[Records from a collection]
-- ==== Sys2Proof/Laws/Step.lean ====
section
/-! SUPPORT. Everything a step can do, said once: the inversion of `exec`, of the transactions' beginnings, of the match
finder and of the emission of one item. -/

namespace Sys2Proof.Machine

/-! ## The items -/

theorem acceptHdr0_next {ct : CType} {s t : State} (h : acceptHdr0 ct s = .next t) :
    HeaderByteDue none s ∧ t = { s with hdr := { s.hdr with ctype := some ct } } := by
  unfold acceptHdr0 at h
  split at h
  · exact ⟨place_hdr0 ‹_›, by simpa using h.symm⟩
  · cases h

theorem acceptHdr0_due {s : State} (h : HeaderByteDue none s) (ct : CType) :
    acceptHdr0 ct s = .next { s with hdr := { s.hdr with ctype := some ct } } := if_pos h.place

theorem acceptHdr1_next {ds : DSize} {s t : State} (h : acceptHdr1 ds s = .next t) :
    ∃ ct, HeaderByteDue (some ct) s ∧ t = { s with
      hdr := { s.hdr with dsize := some ds }
      tables := explodeTables ct
      ipos := 16
      phase := .streaming } := by
  unfold acceptHdr1 at h
  split at h
  · rename_i ct hp hc
    obtain ⟨c, hd⟩ := place_hdr1 hp
    have : c = ct := by have := hd.ctype; rw [hc] at this; cases this; rfl
    subst this
    exact ⟨c, hd, by simpa using h.symm⟩
  · cases h

theorem acceptHdr1_due {ct : CType} {s : State} (h : HeaderByteDue (some ct) s) (ds : DSize) :
    acceptHdr1 ds s = .next { s with
      hdr := { s.hdr with dsize := some ds }
      tables := explodeTables ct
      ipos := 16
      phase := .streaming } := by
  simp [acceptHdr1, h.place, h.ctype]

theorem literal_next {ct : CType} {size : Nat} {b : Byte} {s t : State} (h : literal ct size b s = .next t) :
    SymbolDue ct s ∧ t = { s.emitByte b with ipos := s.ipos + size } := by
  unfold literal at h
  split at h
  · exact ⟨place_symbol ‹_›, by simpa using h.symm⟩
  · cases h

theorem literal_due {ct : CType} {s : State} (h : SymbolDue ct s) (size : Nat) (b : Byte) :
    literal ct size b s = .next { s.emitByte b with ipos := s.ipos + size } := if_pos h.place

theorem atSymbol_iff (s : State) : s.atSymbol = true ↔ ∃ ct, SymbolDue ct s := by
  constructor
  · intro h
    unfold State.atSymbol at h
    split at h
    · exact ⟨_, place_symbol ‹_›⟩
    · cases h
  · rintro ⟨ct, h⟩
    simp [State.atSymbol, h.place]

theorem lengthPart_next {bucket extra : Nat} {s t : State} (h : lengthPart bucket extra s = .next t) :
    (∃ ct, SymbolDue ct s) ∧ t = { s with
      pending := some { length := matchLength bucket extra, pos := s.ipos + itemBits (.len bucket extra) } } := by
  unfold lengthPart at h
  split at h
  · exact ⟨(atSymbol_iff s).1 ‹_›, by simpa using h.symm⟩
  · cases h

theorem lengthPart_due {ct : CType} {s : State} (h : SymbolDue ct s) (bucket extra : Nat) :
    lengthPart bucket extra s = .next { s with
      pending := some { length := matchLength bucket extra, pos := s.ipos + itemBits (.len bucket extra) } } :=
  if_pos ((atSymbol_iff s).2 ⟨ct, h⟩)

theorem endOfStream_next {s t : State} (h : endOfStream s = .next t) :
    (∃ ct, SymbolDue ct s) ∧ t = { (s.setEosSeen).setNeedsMore false with ipos := s.ipos + 16 } := by
  unfold endOfStream at h
  split at h
  · exact ⟨(atSymbol_iff s).1 ‹_›, by simpa using h.symm⟩
  · cases h

theorem endOfStream_due {ct : CType} {s : State} (h : SymbolDue ct s) :
    endOfStream s = .next { (s.setEosSeen).setNeedsMore false with ipos := s.ipos + 16 } :=
  if_pos ((atSymbol_iff s).2 ⟨ct, h⟩)

/-- The state the DIST part hands to `copyMatch`. -/
def State.atCopy (s : State) (m : PendingMatch) (index : Nat) (low : DistLow) : State :=
  { s with ipos := m.pos + itemBits (.dist index low), pending := none }

theorem distancePart_next {index : Nat} {low : DistLow} {s t : State} (h : distancePart index low s = .next t) :
    ∃ m ds, DistanceDue m ds s ∧ lowWidth low = distWidth s.len2Short m.length ds
      ∧ copyMatch m.length (matchOffset index low) (s.atCopy m index low) = .next t := by
  unfold distancePart at h
  split at h
  · rename_i w m hp hm
    split at h
    · obtain ⟨m', ds, hd, hw⟩ := place_distance hp
      have : m' = m := by have := hd.pending; rw [hm] at this; cases this; rfl
      subst this
      exact ⟨m', ds, hd, by rw [← hw]; assumption, h⟩
    · cases h
  · cases h

theorem distancePart_due {m : PendingMatch} {ds : DSize} {s : State} (h : DistanceDue m ds s) {index : Nat} {low : DistLow}
    (hw : lowWidth low = distWidth s.len2Short m.length ds) :
    distancePart index low s = copyMatch m.length (matchOffset index low) (s.atCopy m index low) := by
  simp [distancePart, h.place, h.pending, hw, State.atCopy]

theorem copyMatch_next {count off : Nat} {s t : State} (h : copyMatch count off s = .next t) :
    (s.win.len < off ∧ t = raise .malformedSymbol s) ∨ (off ≤ s.win.len ∧ copyBytes count off s = some t) := by
  unfold copyMatch at h
  split at h
  · exact .inl ⟨‹_›, by simpa using h.symm⟩
  · split at h
    · cases h
    · rename_i u hu
      have : u = t := by simpa using h
      subst this
      exact .inr ⟨by omega, hu⟩

theorem matchOffset_pos (index : Nat) (low : DistLow) : 1 ≤ matchOffset index low := Nat.le_add_left _ _

/-! ## The decoder at a place -/

/-- The item at a place of an engine with the tables of its stream is as long as the bits before the rest, and can stand
there. -/
theorem decode_stands {ct : CType} {p : Place} {bs rest : Bits} {i : Instr}
    (h : decode (explodeTables ct) p bs = .item i rest) (hp : tablesAt ct p) :
    bs.length = itemBits i.item + rest.length ∧ i.item.inRange ∧ canStand i.item p := by
  obtain ⟨h1, h2, h3⟩ := decode_spec h hp
  refine ⟨h1, h2, ?_⟩
  cases p with
  | hdr0 => obtain ⟨c, hc⟩ := h3; rw [hc]; rfl
  | hdr1 => obtain ⟨c, hc⟩ := h3; rw [hc]; rfl
  | symbol c =>
    cases c <;> rcases h3 with ⟨b, hb⟩ | ⟨k, e, hb⟩ | hb <;> rw [hb]
    · rfl
    · exact ⟨_, rfl⟩
    · exact ⟨_, rfl⟩
    · rfl
    · exact ⟨_, rfl⟩
    · exact ⟨_, rfl⟩
  | distance w =>
    obtain ⟨c, low, hc, hw⟩ := h3
    rw [hc]
    exact congrArg Place.distance hw.symm

/-! ## The beginning of a transaction -/

theorem acceptFeed_next {chunk : List Byte} {s t : State} (h : acceptFeed chunk s = .next t) :
    s.kind ≠ none ∧
      ((s.phase = .failed ∧ t = s.reply { producedOutput := [], error := s.err })
        ∨ (s.phase ≠ .failed ∧ (s.flags.streamEnded = true ∨ chunk = []) ∧ t = s.reply { producedOutput := [], error := none })
        ∨ (s.phase ≠ .failed ∧ s.flags.streamEnded = false ∧ chunk ≠ [] ∧ t = s.beginFeed chunk)) := by
  unfold acceptFeed at h
  split at h
  · cases h
  · refine ⟨‹_›, ?_⟩
    split at h
    · exact .inl ⟨‹_›, by simpa using h.symm⟩
    · split at h
      · exact .inr (.inl ⟨‹_›, .inl ‹_›, by simpa using h.symm⟩)
      · split at h
        · exact .inr (.inl ⟨‹_›, .inr ‹_›, by simpa using h.symm⟩)
        · exact .inr (.inr ⟨‹_›, by simpa using ‹¬s.flags.streamEnded = true›, ‹_›, by simpa using h.symm⟩)

theorem acceptFinish_next {s t : State} (h : acceptFinish s = .next t) :
    s.kind ≠ none ∧
      ((s.phase = .failed ∧ t = s.reply { producedOutput := [], error := s.err })
        ∨ (s.phase ≠ .failed ∧ s.flags.streamEnded = true ∧ t = s.reply { producedOutput := [], error := none })
        ∨ (s.phase ≠ .failed ∧ s.flags.streamEnded = false ∧ t = s.beginFinish)) := by
  unfold acceptFinish at h
  split at h
  · cases h
  · refine ⟨‹_›, ?_⟩
    split at h
    · exact .inl ⟨‹_›, by simpa using h.symm⟩
    · split at h
      · exact .inr (.inl ⟨‹_›, ‹_›, by simpa using h.symm⟩)
      · exact .inr (.inr ⟨‹_›, by simpa using ‹¬s.flags.streamEnded = true›, by simpa using h.symm⟩)

/-- What a step between transactions does. -/
theorem idleStep_next {s t : State} (h : idleStep s = .next t) :
    (s.requests = [] ∧ t = s) ∨ ∃ r rest, s.requests = r :: rest ∧ accept r { s with requests := rest } = .next t := by
  unfold idleStep at h
  split at h
  · exact .inl ⟨‹_›, by simpa using h.symm⟩
  · exact .inr ⟨_, _, ‹_›, h⟩

/-! ## The match finder (R264, R266) -/

/-- A run of equal bytes: as long as counted, no longer than allowed. -/
theorem runLength_spec (s : State) (n a b : Nat) :
    s.runLength n a b ≤ n ∧ ∀ j < s.runLength n a b, s.streamByte (a + j) = s.streamByte (b + j) := by
  induction n generalizing a b with
  | zero => exact ⟨Nat.le_refl _, fun j hj => absurd hj (Nat.not_lt_zero _)⟩
  | succ n ih =>
    unfold State.runLength
    split
    · rename_i x y hx hy
      split
      · rename_i hxy
        obtain ⟨h1, h2⟩ := ih (a + 1) (b + 1)
        refine ⟨by omega, ?_⟩
        intro j hj
        cases j with
        | zero => rw [Nat.add_zero, Nat.add_zero, hx, hy, hxy]
        | succ j =>
          have := h2 j (by omega)
          rw [show a + (j + 1) = a + 1 + j by omega, show b + (j + 1) = b + 1 + j by omega]
          exact this
      · exact ⟨Nat.zero_le _, fun j hj => absurd hj (Nat.not_lt_zero _)⟩
    · exact ⟨Nat.zero_le _, fun j hj => absurd hj (Nat.not_lt_zero _)⟩

/-- The search over offsets: the best run found, at the first offset that reaches it. -/
theorem bestMatch_spec (s : State) (p maxlen count off : Nat) (best : Nat × Nat) :
    let r := s.bestMatch p maxlen count off best
    (r = best ∨ (off ≤ r.2 ∧ r.2 < off + count ∧ r.1 = s.runLength maxlen (p - r.2) p ∧ best.1 < r.1))
      ∧ best.1 ≤ r.1
      ∧ (∀ o, off ≤ o → o < off + count → s.runLength maxlen (p - o) p ≤ r.1)
      ∧ (best.1 < r.1 → ∀ o, off ≤ o → o < r.2 → s.runLength maxlen (p - o) p < r.1) := by
  induction count generalizing off best with
  | zero =>
    refine ⟨.inl rfl, Nat.le_refl _, fun o h1 h2 => absurd h2 (by omega), fun h => absurd h (by simp [State.bestMatch])⟩
  | succ count ih =>
    have h := ih (off + 1) (if best.1 < s.runLength maxlen (p - off) p then (s.runLength maxlen (p - off) p, off) else best)
    simp only [State.bestMatch]
    simp only at h
    generalize hr : s.bestMatch p maxlen count (off + 1)
      (if best.1 < s.runLength maxlen (p - off) p then (s.runLength maxlen (p - off) p, off) else best) = r at h ⊢
    obtain ⟨h1, h2, h3, h4⟩ := h
    by_cases hlt : best.1 < s.runLength maxlen (p - off) p
    · rw [if_pos hlt] at h1 h2 h4
      simp only at h1 h2 h4
      refine ⟨?_, by omega, ?_, ?_⟩
      · rcases h1 with h1 | ⟨a1, a2, a3, a4⟩
        · rw [h1]; exact .inr ⟨Nat.le_refl _, by simp only; omega, rfl, hlt⟩
        · exact .inr ⟨by omega, by omega, a3, by omega⟩
      · intro o ho1 ho2
        rcases Nat.lt_or_ge off o with h' | h'
        · exact h3 o h' (by omega)
        · rw [show o = off by omega]; exact h2
      · intro _ o ho1 ho2
        rcases Nat.lt_or_ge (s.runLength maxlen (p - off) p) r.1 with h' | h'
        · rcases Nat.lt_or_ge off o with h'' | h''
          · exact h4 h' o h'' ho2
          · rw [show o = off by omega]; exact h'
        · rcases h1 with h1 | ⟨a1, a2, a3, a4⟩
          · rw [h1] at ho2; simp only at ho2; omega
          · omega
    · rw [if_neg hlt] at h1 h2 h4
      refine ⟨?_, h2, ?_, ?_⟩
      · rcases h1 with h1 | ⟨a1, a2, a3, a4⟩
        · exact .inl h1
        · exact .inr ⟨by omega, by omega, a3, a4⟩
      · intro o ho1 ho2
        rcases Nat.lt_or_ge off o with h' | h'
        · exact h3 o h' (by omega)
        · rw [show o = off by omega]; omega
      · intro hb o ho1 ho2
        rcases Nat.lt_or_ge off o with h' | h'
        · exact h4 hb o h' ho2
        · rw [show o = off by omega]; omega

/-- What a found match is worth to the encoder (R266). -/
theorem findMatch_spec (s : State) (reach p : Nat) (h : Config.minLen ≤ (s.findMatch reach p).1) :
    (s.findMatch reach p).1 ≤ Config.maxLen ∧ (s.findMatch reach p).1 ≤ s.input.total - p
      ∧ 1 ≤ (s.findMatch reach p).2 ∧ (s.findMatch reach p).2 ≤ min reach p
      ∧ ((s.findMatch reach p).1 = 2 → (s.findMatch reach p).2 ≤ 256)
      ∧ ∀ j < (s.findMatch reach p).1, s.streamByte (p - (s.findMatch reach p).2 + j) = s.streamByte (p + j) := by
  unfold State.findMatch at h ⊢
  simp only at h ⊢
  split at h
  · simp [Config.minLen] at h
  · rename_i hm
    rw [if_neg hm]
    obtain ⟨h1, -, -, -⟩ := bestMatch_spec s p (min Config.maxLen (s.input.total - p)) (min reach p) 1 (0, 0)
    generalize s.bestMatch p (min Config.maxLen (s.input.total - p)) (min reach p) 1 (0, 0) = r at h h1 ⊢
    have hq : qualified r = r ∧ (r.1 = 2 → r.2 ≤ 256) := by
      unfold qualified at h ⊢
      by_cases h3 : 3 ≤ r.1
      · rw [if_pos h3]; exact ⟨rfl, fun h => by omega⟩
      · rw [if_neg h3] at h ⊢
        by_cases h2 : r.1 = 2 ∧ r.2 ≤ 256
        · rw [if_pos h2]; exact ⟨rfl, fun _ => h2.2⟩
        · rw [if_neg h2] at h; simp [Config.minLen] at h
    rw [hq.1] at h ⊢
    rcases h1 with h1 | ⟨a1, a2, a3, a4⟩
    · rw [h1] at h; simp [Config.minLen] at h
    · obtain ⟨b1, b2⟩ := runLength_spec s (min Config.maxLen (s.input.total - p)) (p - r.2) p
      rw [← a3] at b1 b2
      exact ⟨by omega, by omega, a1, by omega, hq.2, b2⟩

/-! ## The CodeTable -/

theorem lengthEntries_length : lengthEntries.length = 518 := by decide +kernel

theorem codeTable_length (ct : CType) : (codeTable ct).length = Config.nSym := by
  rw [codeTable, List.length_append, lengthEntries_length, List.length_map, List.length_range, Config.nSym]

/-- Every symbol has an entry, so `putSymbol` puts it. -/
theorem putSymbol_built {ct : CType} {s : State} (h : s.tables = implodeTables ct) {symbol : Nat}
    (hs : symbol < Config.nSym) :
    putSymbol symbol s = some (putBits ((codeTable ct)[symbol]'(by rw [codeTable_length]; exact hs)).bits.toNat
      ((codeTable ct)[symbol]'(by rw [codeTable_length]; exact hs)).code s) := by
  have hl : symbol < (codeTable ct).length := by rw [codeTable_length]; exact hs
  have hct : s.tables.ct = some (codeTable ct) := by rw [h]; rfl
  simp only [putSymbol, hct, List.getElem?_eq_getElem hl]

end Sys2Proof.Machine
end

• Activity: Would you copy out each line of the records above where the word "Machine" occurs?

• Task result:
namespace Sys2Proof.Machine
end Sys2Proof.Machine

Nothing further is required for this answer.